Introduction to Jupyter Notebooks#

In this tutorial, we discuss some basic tasks to get your Jupyter notebooks up and running on your computer.

Spellchecker: LanguageTool Browser Extension#

Last thing you want on your Jupyter notebooks is typos. Jupyter notebooks have some spellchecker extensions, but it gets problematic installing them on different software environments. For spellchecking, we actually recommend a free browser-based extension called LanguageTool here. This extension not only checks for typos in your notebooks, but also anything you type within your browser as an extra bonus. Sweet!

How to check for Python and module versions#

Within your shell, you can issue the command:

> python --version

Sometimes python’s executable command name will be “python3”, so you might need:

> python3 --version

Within the Jupyter notebooks environment, to issue a system command, you will need to an exclamation mark (“!”) in front as shown below, which will have the same effect:

!python3 --version
Python 3.11.9

To check for version number of a Python module, you can view its __version__ attribute as below.

import numpy as np
np.__version__
'2.0.0'

How to read CSV files#

import pandas as pd

Assuming that your file is under a directory called data:

df = pd.read_csv("./data/breast_cancer_wisconsin.csv")
df.head()
mean_radius mean_texture mean_perimeter mean_area mean_smoothness mean_compactness mean_concavity mean_concave_points mean_symmetry mean_fractal_dimension ... worst_texture worst_perimeter worst_area worst_smoothness worst_compactness worst_concavity worst_concave_points worst_symmetry worst_fractal_dimension diagnosis
0 17.99 10.38 122.80 1001.0 0.11840 0.27760 0.3001 0.14710 0.2419 0.07871 ... 17.33 184.60 2019.0 0.1622 0.6656 0.7119 0.2654 0.4601 0.11890 M
1 20.57 17.77 132.90 1326.0 0.08474 0.07864 0.0869 0.07017 0.1812 0.05667 ... 23.41 158.80 1956.0 0.1238 0.1866 0.2416 0.1860 0.2750 0.08902 M
2 19.69 21.25 130.00 1203.0 0.10960 0.15990 0.1974 0.12790 0.2069 0.05999 ... 25.53 152.50 1709.0 0.1444 0.4245 0.4504 0.2430 0.3613 0.08758 M
3 11.42 20.38 77.58 386.1 0.14250 0.28390 0.2414 0.10520 0.2597 0.09744 ... 26.50 98.87 567.7 0.2098 0.8663 0.6869 0.2575 0.6638 0.17300 M
4 20.29 14.34 135.10 1297.0 0.10030 0.13280 0.1980 0.10430 0.1809 0.05883 ... 16.67 152.20 1575.0 0.1374 0.2050 0.4000 0.1625 0.2364 0.07678 M

5 rows × 31 columns

df.shape
(569, 31)

Python Package Management#

We strongly recommend installing a virtual environment to avoid module version clashes. For Mac:

The command below will create a folder called .venv which will host your virtual environment.

> python3 -m venv .venv

Activate it so that you can use it:

> source .venv/bin/activate

When done, simply deactivate your virtual environment:

> deactivate

Please look this up on Google if you’re on Windows.

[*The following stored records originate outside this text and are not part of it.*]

/-- The first `n` runs of `k` elements of a list. -/
def slices {α : Type} (k : Nat) : Nat → List α → List (List α)
  | 0, _ => []
  | n + 1, xs => xs.take k :: slices k n (xs.drop k)

/-- The first `n` little-endian patterns of `k` bytes. -/
def patternsOf (k n : Nat) (bs : List Byte) : List Nat := (slices k n bs).map natOfBytes

/-! The matrix record (R234). -/

/-- The matrix record of the active slot. -/
def State.mr (s : State) : MatrixRec := s.core.m.mr
/-- Replace the matrix record. -/
def State.setMr (s : State) (r : MatrixRec) : State := { s with core := { s.core with m := { s.core.m with mr := r } } }
/-- The record of a weight slot. -/
def State.slotRec (s : State) (b : WSlot) : SlotRec := s.mr.slots[b.toFin]
/-- Replace the record of a weight slot. -/
def State.setSlotRec (s : State) (b : WSlot) (r : SlotRec) : State :=
  s.setMr { s.mr with slots := s.mr.slots.set b.toNat r b.isLt }
/-- The failure that a reload left at a slot (R234). -/
def State.slotFail (s : State) (b : WSlot) : Option Stop := s.core.wfail[b.toFin]
/-- Set or clear the failure of a slot. -/
def State.setSlotFail (s : State) (b : WSlot) (f : Option Stop) : State :=
  { s with core := { s.core with wfail := s.core.wfail.set b.toNat f b.isLt } }
/-- Fill a slot of the weight buffer. -/
def State.fillSlot (s : State) (b : WSlot) (v : BitVec 34816) : State :=
  { s with core := { s.core with wbuf := s.core.wbuf.set b.toNat v b.isLt } }

/-- A MU command completes: counter 1 of MSTAT, and the cycles it spent computing and waiting: for A entries where A is a queue, and
for scale entries where it takes scales (R233). Counter 1 counts MMA, MMAS, MMAG, MMAL, MZERO and MDRAIN; counter 4 adds the cycles of R211,
MMAG 8 more, MZERO and MDRAIN none (DESIGN CHOICE, log 6). -/
def State.muDone (s : State) (busy : Nat) (queued scaled : Bool) : State :=
  s.setMr { s.mr with instrs := s.mr.instrs + 1, busy := s.mr.busy + BitVec.ofNat 64 busy,
                      waitA := if queued then s.mr.waitA + Config.freeCount s.fresh else s.mr.waitA,
                      waitS := if scaled then s.mr.waitS + Config.freeCount (s.fresh + 1) else s.mr.waitS }

/-- Is operand A of a matrix instruction a queue? -/
def isQueue (a : TOp) : Bool := match a with | .queue _ => true | .tile _ => false

/-! Formats (R211). -/

/-- The A formats and their pairing: formats of one class pair (R211). -/
def matrixClass : Fmt → Option Nat
  | .int8 | .uint8 => some 0
  | .int4 | .uint4 => some 1
  | .e4m3 | .e5m2 => some 2
  | .e2m1 => some 3
  | .fp16 | .bf16 => some 4
  | _ => none

/-- K per instruction (R211). -/
def matrixDepth (f : Fmt) : Nat := 512 / f.width
/-- The chunk of R108. -/
def matrixChunk (f : Fmt) : Nat := 256 / f.width
/-- The dense MU cycles (R211). -/
def matrixCycles (f : Fmt) : Nat := if f.width = 16 then 128 else 64

/-- The format a slot holds: CB3 decodes to BF16 (R229). -/
def SlotRec.format (r : SlotRec) : Fmt := match Fmt.ofCode r.fmt with | some .cb3 => .bf16 | some f => f | none => .int8
/-- The K of a slot (R229). -/
def SlotRec.depth (r : SlotRec) : Nat := if r.format == .l16 then (if r.c.getLsbD 4 then 32 else 64) else matrixDepth r.format

/-! Tile images (R229, R231). -/

/-- The bytes of a tile image (R229). -/
def imageBytes (f : Fmt) (c : BitVec 6) : Nat :=
  match f with
  | .l16 => if c.getLsbD 4 then 640 else 1152
  | .cb3 => 768
  | _ => 4096 + (if c.getLsbD 2 then 2 * (matrixDepth f) else 0)

/-- A BF16 table entry: a NaN becomes the canonical one (R101). -/
def cb3Entry (n : Nat) : Nat := if 0x7F80 < n % 0x8000 then 0x7FC0 else n

/-- The 4,096 bytes that a CB3 image decodes to, each block under its own table (R100, R101, R231). -/
def cb3Decode (image tables : List Byte) : List Byte :=
  let entries := (patternsOf 2 128 tables).map cb3Entry
  ((unpackElems 3 2048 (natOfBytes image)).mapIdx (fun i x => bytesOfNat 2 (entries.getD (8 * (i / 128) + x) 0))).flatten

/-- Check and read a tile image and its tables into slot content (R229, R231). The image is checked and read before TV and the tables are
looked at (DESIGN CHOICE, log 92). The range fault of TV = 0 gives T as its value (DESIGN CHOICE, log 103). -/
def State.slotImage (s : State) (f : Fmt) (c : BitVec 6) (ea : Word) (tv : Bool) (ts : Space) (t : Nat) : Except Stop (BitVec 34816) := do
  if ea.toNat % 64 != 0 then .error (trapAt 4 ea 0)
  let sp := Space.ofCode (c.extractLsb' 0 2)
  let n := imageBytes f c
  s.checkRun sp (some .wsu) ea.toNat n
  let image ← s.loadRunEngine sp ea.toNat n
  if f == .cb3 then do
    if !tv then .error (trapAt 6 (BitVec.ofNat 64 t) 0)
    s.checkRun ts (some .wsu) t 256
    let tables ← s.loadRunEngine ts t 256
    pure (BitVec.ofNat 34816 (natOfBytes (cb3Decode image tables)))
  else pure (BitVec.ofNat 34816 (natOfBytes image))

/-- The weight stream unit reads a tile image and its tables (R321). -/
def State.noteImage (s : State) (f : Fmt) (c : BitVec 6) (ea : Word) (ts : Space) (t : Nat) : State :=
  let s := s.noteRun (Space.ofCode (c.extractLsb' 0 2)) ea.toNat (imageBytes f c)
  if f == .cb3 then s.noteRun ts t 256 else s

/-- Make the load of a slot's record again (R234). -/
def State.reloadImage (s : State) (b : WSlot) : Except Stop (BitVec 34816) :=
  let r := s.slotRec b
  s.slotImage ((Fmt.ofCode r.fmt).getD .int8) r.c r.ea true (Space.ofCode r.ts) r.t.toNat

/-- The reads of that load (R321). -/
def State.noteReload (s : State) (b : WSlot) : State :=
  let r := s.slotRec b
  s.noteImage ((Fmt.ofCode r.fmt).getD .int8) r.c r.ea (Space.ofCode r.ts) r.t.toNat

/-- The failure of a reload as the first reader of the slot meets it (R234). -/
def readerFault (b : WSlot) (f : Stop) : Stop :=
  match f with
  | .trap e => .trap { code := 15, faddr := e.faddr, info := b.setWidth 64, slotn := b.toNat }
  | f => f

/-- Reload one slot recorded as Loading or Valid: content, or a failure and for a page that is away its recall (R234); a load that waits at
a bank stays Loading, and the slot's reader makes it again. It adds nothing to
WSTAT 1 (DESIGN CHOICE, log 92). A slot that failed shows the state Loading, also where its record said Valid (DESIGN CHOICE, log 103). -/
def State.reloadSlot (s : State) (b : WSlot) : State :=
  let r := s.slotRec b
  if r.st == .invalid then s
  else match s.reloadImage b with
    | .ok v => (((s.noteReload b).fillSlot b v).setSlotRec b { r with st := .valid }).setSlotFail b none
    | .error (.bank pa) => ((s.setSlotRec b { r with st := .loading }).setSlotFail b none).bankWait pa
    | .error f =>
      let s := (s.setSlotRec b { r with st := .loading }).setSlotFail b (some f)
      match f with
      | .park va => s.recall s.core.part va 0
      | _ => s

/-- The reloads of the core whose turn it is, in ascending slot order (R234). -/
def State.reloadSlots (s : State) : State := (List.range 16).foldl (fun t i => t.reloadSlot (BitVec.ofNat 4 i)) s

/-- What follows a bind on each core: the NS size of the context's task is applied (R256), then the slots reload (R234). -/
def State.startMember (s : State) (id : BitVec 10) : State :=
  let turn := s.core.id
  let s := s.focus id
  ((s.moveNs s.core.m.ns).reloadSlots).focus turn

/-- Place a Ready context on a block (R303). -/
def State.placeCtx (s : State) (h : BitVec 32) (base : BitVec 10) : State :=
  match s.findCtx h with
  | none => s
  | some c => (gangCores base c.gang).foldl State.startMember (s.bindCtx h base)

/-! Issue checks (R220). -/

/-- The weight-slot fault, code 15. -/
def slotFault (b : WSlot) : Stop := .trap { code := 15, info := b.setWidth 64 }
/-- The accumulator-view fault, code 16. -/
def viewFault (n : AccReg) : Stop := .trap { code := 16, info := n.setWidth 64 }

/-- Pop the `n` entries that a matrix instruction reads: fewer than `n` entries left is a fault before any held-back fault of
theirs is (R220). -/
def State.popEntries (s : State) (q : QReg) (n : Nat) : Except Stop (List Vec × State) :=
  let st := s.stream q
  let more := (st.n - st.spec + shElems (s.readSh st.sh) - 1) / shElems (s.readSh st.sh)
  if st.fetches && decide ((s.queue q).length + more < n) then .error (queueFault 12 q)
  else s.readWide (.queue q) n

/-- The 4 KiB A tile of an operand (R216). -/
def State.readTile (s : State) (a : TOp) : Except Stop (List Byte × State) :=
  match a with
  | .tile t => .ok (s.regBytesAt (s.offT t.toNat) 4096, s)
  | .queue q => do
    let (vs, s) ← s.popEntries q 8
    pure (vs.flatMap bytesOfVec, s)

/-- A slot as a reader of format `f` finds it at issue (R220, R227): its record and the state, a reload that is due having been
made. -/
def State.slotFor (s : State) (f : Fmt) (lattice : Bool) (b : WSlot) : Except Stop (SlotRec × State) := do
  let r := s.slotRec b
  let s ← match r.st, s.slotFail b with
    | .invalid, _ => .error (slotFault b)
    | _, some e => .error (readerFault b e)
    | .valid, none => .ok s
    | .loading, none => match s.reloadImage b with
      | .ok v => .ok (((s.noteReload b).fillSlot b v).setSlotRec b { r with st := .valid })
      | .error e => .error (readerFault b e)
  let pairs := if lattice then r.format == .l16 else r.format != .l16 && matrixClass r.format == matrixClass f
  if !pairs || r.depth != matrixDepth f then .error (slotFault b) else pure (r, s)

/-- Do two register-space runs overlap, after wrap (R220)? -/
def runsOverlap (a na b nb : Nat) : Bool :=
  decide ((b + regBytes - a) % regBytes < na) || decide ((a + regBytes - b) % regBytes < nb)

/-- The overlap check of R220. -/
def State.viewClear (s : State) (n : AccReg) (runs : List (Nat × Nat)) : Except Stop Unit :=
  if runs.any (fun r => runsOverlap (s.offAcc n.toNat) 16384 r.1 r.2) then .error (viewFault n) else .ok ()

/-! Values. -/

/-- The bytes of a slot of the weight buffer. -/
def State.slotBytes (s : State) (b : WSlot) : List Byte := bytesOfNat 4352 (s.core.wbuf[b.toFin]).toNat

/-- The elements of a run of bytes (R58). -/
def rowElems (f : Fmt) (bs : List Byte) : List Nat := unpackElems f.width (8 * bs.length / f.width) (natOfBytes bs)

/-- The values of a row or column: under the scale bytes `sc`, one for 32 elements, when it has them (R99). -/
def scaledVals (f : Fmt) (ue : Bool) (sc : Option (List Nat)) (xs : List Nat) : List FVal :=
  match sc with
  | none => xs.map (valOf f)
  | some bs => xs.mapIdx (fun k x => mxVal f (scaleVal ue (bs.getD (k / 32) 0)) x)

/-- NV where decoding under scales makes a NaN of an element and a scale that are none (R83, R99; DEDUCED, log 93). -/
def scaledFlags (f : Fmt) (ue : Bool) (sc : Option (List Nat)) (xs : List Nat) : Flags :=
  match sc with
  | none => 0
  | some bs =>
    if xs.zipIdx.any (fun (x, k) =>
        let c := scaleVal ue (bs.getD (k / 32) 0)
        !c.isNan && !(mxElem f x).isNan && (mxVal f c x).isNan) then flagNV else 0

/-- The values of a column of an L16 slot through the coset port (R223), OF with NX where a product passes FP32 (R103, R83; log 82), and NV
where an infinite scale makes a NaN (R83; DEDUCED, log 93). -/
def cosetColumn (scale : FVal) (ws : List Nat) : List FVal × Flags :=
  let (m, e) := maxFiniteMag .fp32
  let vs := ws.flatMap (fun w => (List.range 8).map (fun k =>
    let v := l16Val scale w k
    match v with
    | .fin n vm ve => if vm != 0 && magCompare vm ve m e == Ordering.gt then (FVal.inf n, flagOF ||| flagNX) else (v, (0 : Flags))
    | v => (v, (0 : Flags))))
  (vs.map (·.1), vs.foldl (fun f x => f ||| x.2) (match scale with | .inf _ => flagNV | _ => 0))

/-- The 64 columns of a slot, with the flags of their decoding (R222, R223). -/
def State.slotColumns (s : State) (r : SlotRec) (b : WSlot) : List (List FVal × Flags) :=
  let bs := s.slotBytes b
  let k := r.depth
  if r.format == .l16 then
    let cols := slices (k / 8) 64 (patternsOf 2 (8 * k) bs)
    let scales := patternsOf 2 64 (bs.drop (16 * k))
    List.zipWith (fun ws x => cosetColumn (fpDecode .bf16 x) ws) cols scales
  else
    let scales := slices (k / 32) 64 ((bs.drop 4096).map BitVec.toNat)
    List.zipWith (fun col sc => 
        let xs := rowElems r.format col
        let sc := if r.c.getLsbD 2 then some sc else none
        (scaledVals r.format (r.c.getLsbD 3) sc xs, scaledFlags r.format (r.c.getLsbD 3) sc xs))
      (slices 64 64 bs) scales

/-- Rebuild a dense row from its kept values and its metadata row (R218). -/
def denseRow (kept : List Nat) (meta_ : Nat) : List Nat :=
  ((List.range (kept.length / 2)).map (fun g =>
    let nib := meta_ / 16 ^ g % 16
    (([0, 0, 0, 0] : List Nat).set (nib % 4) (kept.getD (2 * g) 0)).set (nib / 4) (kept.getD (2 * g + 1) 0))).flatten

/-- The exact sum of a chunk's products (R108): any NaN gives NaN with no flag of its own; NV where infinities make one. -/
def chunkSum (xs ys : List FVal) : FVal × Flags :=
  if xs.any FVal.isNan || ys.any FVal.isNan then (.nan, 0)
  else
    let (t, f) := (List.zipWith FVal.mul xs ys).foldl (fun (a : FVal × Flags) p =>
      let (v, f) := FVal.add .rne a.1 p.1
      (v, a.2 ||| p.2 ||| f)) (.fin false 0 0, 0)
    if t.isNan then (.nan, flagNV) else (t, f)

/-- One chunk of `acc_update` (R108). -/
def accChunk (sat : Bool) (acc : Nat) (xs ys : List FVal) : Nat × Flags :=
  let (s, f) := chunkSum xs ys
  let (t, f1) := if s.isZero then (0, 0) else roundTo .fp32 (Rounding.rne false) 0 s
  let (v, f2) := FVal.add .rne (fpDecode .fp32 acc) (fpDecode .fp32 t)
  let (r, f3) := roundTo .fp32 (Rounding.rne sat) 0 v
  (r, f ||| f1 ||| f2 ||| f3)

To get a list of all the Python modules on your current environment, try pip list:

!pip list 
!pip install --upgrade pip

How to install multiple packages at once:

!pip install pandas matplotlib

The pipreqs Module#

In many cases, you will need to compile a list of all the modules you installed in your virtual environment for documentation, which is usually in a text file called requirements.txt.

We recommend the pipreqs module for this purpose, which is usually better than the common practice of pip freeze requirements.txt. In particular, pipreqs will avoid listing Jupyter notebooks modules, which is what you need as you won’t need these in case you just need to run the code elsewhere without Jupyter notebooks.

Simply install it via

> pip install pipreqs 

Next, save the list of your installed modules to requirements.txt via

> pipreqs . --force

The --force option above overrides any existing requirements.txt file. The dot means “this folder”. That is, you will need to run this command where your virtual environment folder .venv is, so that pipreqs picks up the correct modules.

When you need to replicate your Python environment on a different machine, create a new virtual environment and install all the modules in your requirements.txt file as below:

> pip install -r requirements.txt

This way, all the modules you need for your project will be installed with the correct version numbers.